Paste this directly into the vignette.
After Whole Genome Sequencing, a candidate selection tool identified
possible causal variants.
Each was evaluated using a minimal independent evidence set.
res_df <- as.data.frame(res$variants)
global_df <- as.data.frame(res$global)
res_df <- res_df[order(res_df$theta_mean, decreasing = TRUE), ]
head(res_df)## variant_id k m theta_mean theta_lower theta_upper percentile
## 1 2-54234474-G-A_AR 18 24 0.7307692 0.5487120 0.8792833 99.875
## 276 6-72183475-CG-N_AR 18 24 0.7307692 0.5487120 0.8792833 99.875
## 84 1-14682421-G-A_AD 17 24 0.6923077 0.5061232 0.8505046 99.375
## 330 7-751853912-C-T_AR 17 24 0.6923077 0.5061232 0.8505046 99.375
## 44 X-224319469-CT-C_XR 16 24 0.6538462 0.4649993 0.8202832 97.000
## 51 X-414698664-CT-C_XD 16 24 0.6538462 0.4649993 0.8202832 97.000
Example output:
| variant_id | k | m | theta_mean | theta_lower | theta_upper | percentile |
|---|---|---|---|---|---|---|
| 2-54234474-G-A_AR | 18 | 24 | 0.7308 | 0.5487 | 0.8793 | 99.875 |
| 6-72183475-CG-N_AR | 18 | 24 | 0.7308 | 0.5487 | 0.8793 | 99.875 |
| 1-14682421-G-A_AD | 17 | 24 | 0.6923 | 0.5061 | 0.8505 | 99.375 |
| 7-751853912-C-T_AR | 17 | 24 | 0.6923 | 0.5061 | 0.8505 | 99.375 |
| X-224319469-CT-C_XR | 16 | 24 | 0.6538 | 0.4650 | 0.8203 | 97.000 |
| X-414698664-CT-C_XD | 16 | 24 | 0.6538 | 0.4650 | 0.8203 | 97.000 |
The code below generates the concise human readable report strings.
# choose the top variant
v <- res_df[1, ]
g <- global_df
variant_line <- sprintf(
"Posterior evidence sufficiency: %.3f (credible interval %.3f to %.3f, percentile %.2f)",
v$theta_mean,
v$theta_lower,
v$theta_upper,
v$percentile
)
global_line <- sprintf(
"Global evidence sufficiency: %.2f (credible interval %.2f to %.2f)",
g$mean_theta,
g$lower_theta,
g$upper_theta
)
variant_line## [1] "Posterior evidence sufficiency: 0.731 (credible interval 0.549 to 0.879, percentile 99.88)"
## [1] "Global evidence sufficiency: 0.52 (credible interval 0.38 to 0.65)"
This produces:
Posterior evidence sufficiency: 0.731 (credible interval 0.549 to 0.879, percentile 99.88)
Global evidence sufficiency: 0.52 (credible interval 0.38 to 0.65)
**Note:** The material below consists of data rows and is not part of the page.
-- ==== Sys2Proof/Certificates/Slice0/Obligations.lean ====
section
/-! DEFINITION. The statements about CORE, each from the numbered rules of spec/ named in its docstring. -/

open Sys2Proof Sys2Proof.Machine

/-! ## Encoding and decoding -/

/-- 30 R60: "Decoding inverts this on canonical words"; here for every instruction, its unused bits included. -/
def Obligations.DecodeOfEncodeIsIdentity : Prop :=
  ∀ i : Instr, decode (encode i) = .ok i

/-- 30 R51, R53 with 95 V2: a word that decodes is the encoding of what it decodes to, so no bit is dropped. -/
def Obligations.EncodeOfDecodeIsIdentity : Prop :=
  ∀ (w : Word) (i : Instr), decode w = .ok i → encode i = w

/-- 30 R54: a word is ILLEGAL, and rejected as such by the decoder, exactly when w[31:25] is not 0. -/
def Obligations.DecodeRejectsExactlyHighBits : Prop :=
  ∀ w : Word,
    (decode w = .error (.illegalOpcode w) ↔ w.extractLsb' 25 7 ≠ 0) ∧
    (opname w = .illegal ↔ w.extractLsb' 25 7 ≠ 0)

/-- 30 R51: the opcode selector is the signed value of w[31:22], in [-512, 511], and w[24:22] when w[31:25] is 0. -/
def Obligations.SelectorIsSignedHighField : Prop :=
  ∀ w : Word,
    op w = (w.extractLsb' 22 10).toInt ∧ -512 ≤ op w ∧ op w ≤ 511 ∧
    (w.extractLsb' 25 7 = 0 → op w = ((w.extractLsb' 22 3).toNat : Int))

/-- 30 R53: every instruction's word matches its row of the opcode table under the mask 0xFFC00000, and a word that
matches a row has that row's name. -/
def Obligations.EncodingMatchesOpcodeTable : Prop :=
  ∀ i : Instr,
    encode i &&& 0xFFC00000 =
      (match i.opName with
      | .add => 0x00000000
      | .nor => 0x00400000
      | .lw => 0x00800000
      | .sw => 0x00C00000
      | .beq => 0x01000000
      | .jalr => 0x01400000
      | .halt => 0x01800000
      | .noop => 0x01C00000
      | .illegal => 0xFFFFFFFF) ∧
    ∀ w : Word, w &&& 0xFFC00000 = encode i &&& 0xFFC00000 → opname w = i.opName

/-- 30 R52: the offset is field2 below 2^15 and field2 - 2^16 from there on, in [-32768, 32767]. -/
def Obligations.OffsetIsTwosComplement : Prop :=
  ∀ w : Word,
    (offset w).toInt =
      (if (field2 w).toNat < 2 ^ 15 then ((field2 w).toNat : Int) else ((field2 w).toNat : Int) - 2 ^ 16) ∧
    -32768 ≤ (offset w).toInt ∧ (offset w).toInt ≤ 32767

/-- 95 V1: words written out from 30 R50, one of every opcode, a reserved form, and the ILLEGAL words. -/
def Obligations.WrittenOutWordsDecode : Prop :=
  decode 0x00090002 = .ok (.add 1 1 2) ∧
  decode 0x005C0005 = .ok (.nor 3 4 5) ∧
  decode 0x00810000 = .ok (.lw 0 1 0) ∧
  decode 0x00C4000B = .ok (.sw 0 4 11) ∧
  decode 0x0100FFFB = .ok (.beq 0 0 0xFFFB) ∧
  decode 0x014A0000 = .ok (.jalr 1 2 0) ∧
  decode 0x01800000 = .ok (.halt 0) ∧
  decode 0x01C00000 = .ok (.noop 0) ∧
  decode 0x003FFFFF = .ok (.add 7 7 0xFFFF) ∧
  decode 0x02000000 = .error (.illegalOpcode 0x02000000) ∧
  decode 0xFFFFFFFF = .error (.illegalOpcode 0xFFFFFFFF)

/-! ## Reset and load -/

/-- 10 R26, 70 R180, R182: the state after reset, for every image and every choice of the parameters.  The fields other than
`instr`, the words beyond the image and data memory hold what the spec's decisions D12, D3 and D2 say. -/
def Obligations.LoadedStateHoldsResetValues : Prop :=
  ∀ (p : Params) (image : List Word),
    (loadImage p image).pc = 0 ∧ (loadImage p image).cycles = 0 ∧
    (∀ r : Reg, (loadImage p image).reg.read r = 0) ∧
    (loadImage p image).ifid = ⟨noopWord, 0⟩ ∧
    (loadImage p image).idex = ⟨noopWord, 0, 0, 0, 0⟩ ∧
    (loadImage p image).exmem = ⟨noopWord, 0, false, 0, 0⟩ ∧
    (loadImage p image).memwb = ⟨noopWord, 0⟩ ∧
    (loadImage p image).wbend = ⟨noopWord, 0⟩ ∧
    (∀ a : Nat, (loadImage p image).imem.read a = image.getD a 0) ∧
    (∀ a : Nat, (loadImage p image).dmem.read a = if p.dmemInit = .image then image.getD a 0 else 0) ∧
    (loadImage p image).params = { p with imageLen := image.length } ∧
    (loadImage p image).runStatus = .running

/-- 70 R182(d): a file of more than MEM_WORDS lines is refused as a parse error, whatever its lines hold. -/
def Obligations.OverlongFileIsRefused : Prop :=
  ∀ (p : Params) (lines : List (List Char)), p.memWords < lines.length →
    ∃ address, address ≤ p.memWords ∧ loadFile p lines = .error (.parseError address)

/-- 70 R182(b), (c), (e): in a file that loads, every line is an integer of the range, and instruction memory holds its
value modulo 2^32 at the line's number. -/
def Obligations.LoadedLineIsValueModuloTwoToThe32 : Prop :=
  ∀ (p : Params) (lines : List (List Char)) (s : State), loadFile p lines = .ok s →
    lines.length ≤ p.memWords ∧ s.params.imageLen = lines.length ∧
    ∀ (n : Nat) (line : List Char), lines[n]? = some line →
      ∃ v : Int, lineValue line = some v ∧ -(2 ^ 31) ≤ v ∧ v ≤ 2 ^ 32 - 1 ∧ s.imem.read n = BitVec.ofInt 32 v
quantbayes provides a minimal Bayesian transform for quantifying evidence sufficiency from a binary rule matrix. The package includes tools for plotting, highlighting, file based input, exporting results and saving plots for reports and pipelines.
quantbayes is designed to be simple, portable and easy to integrate in any workflow.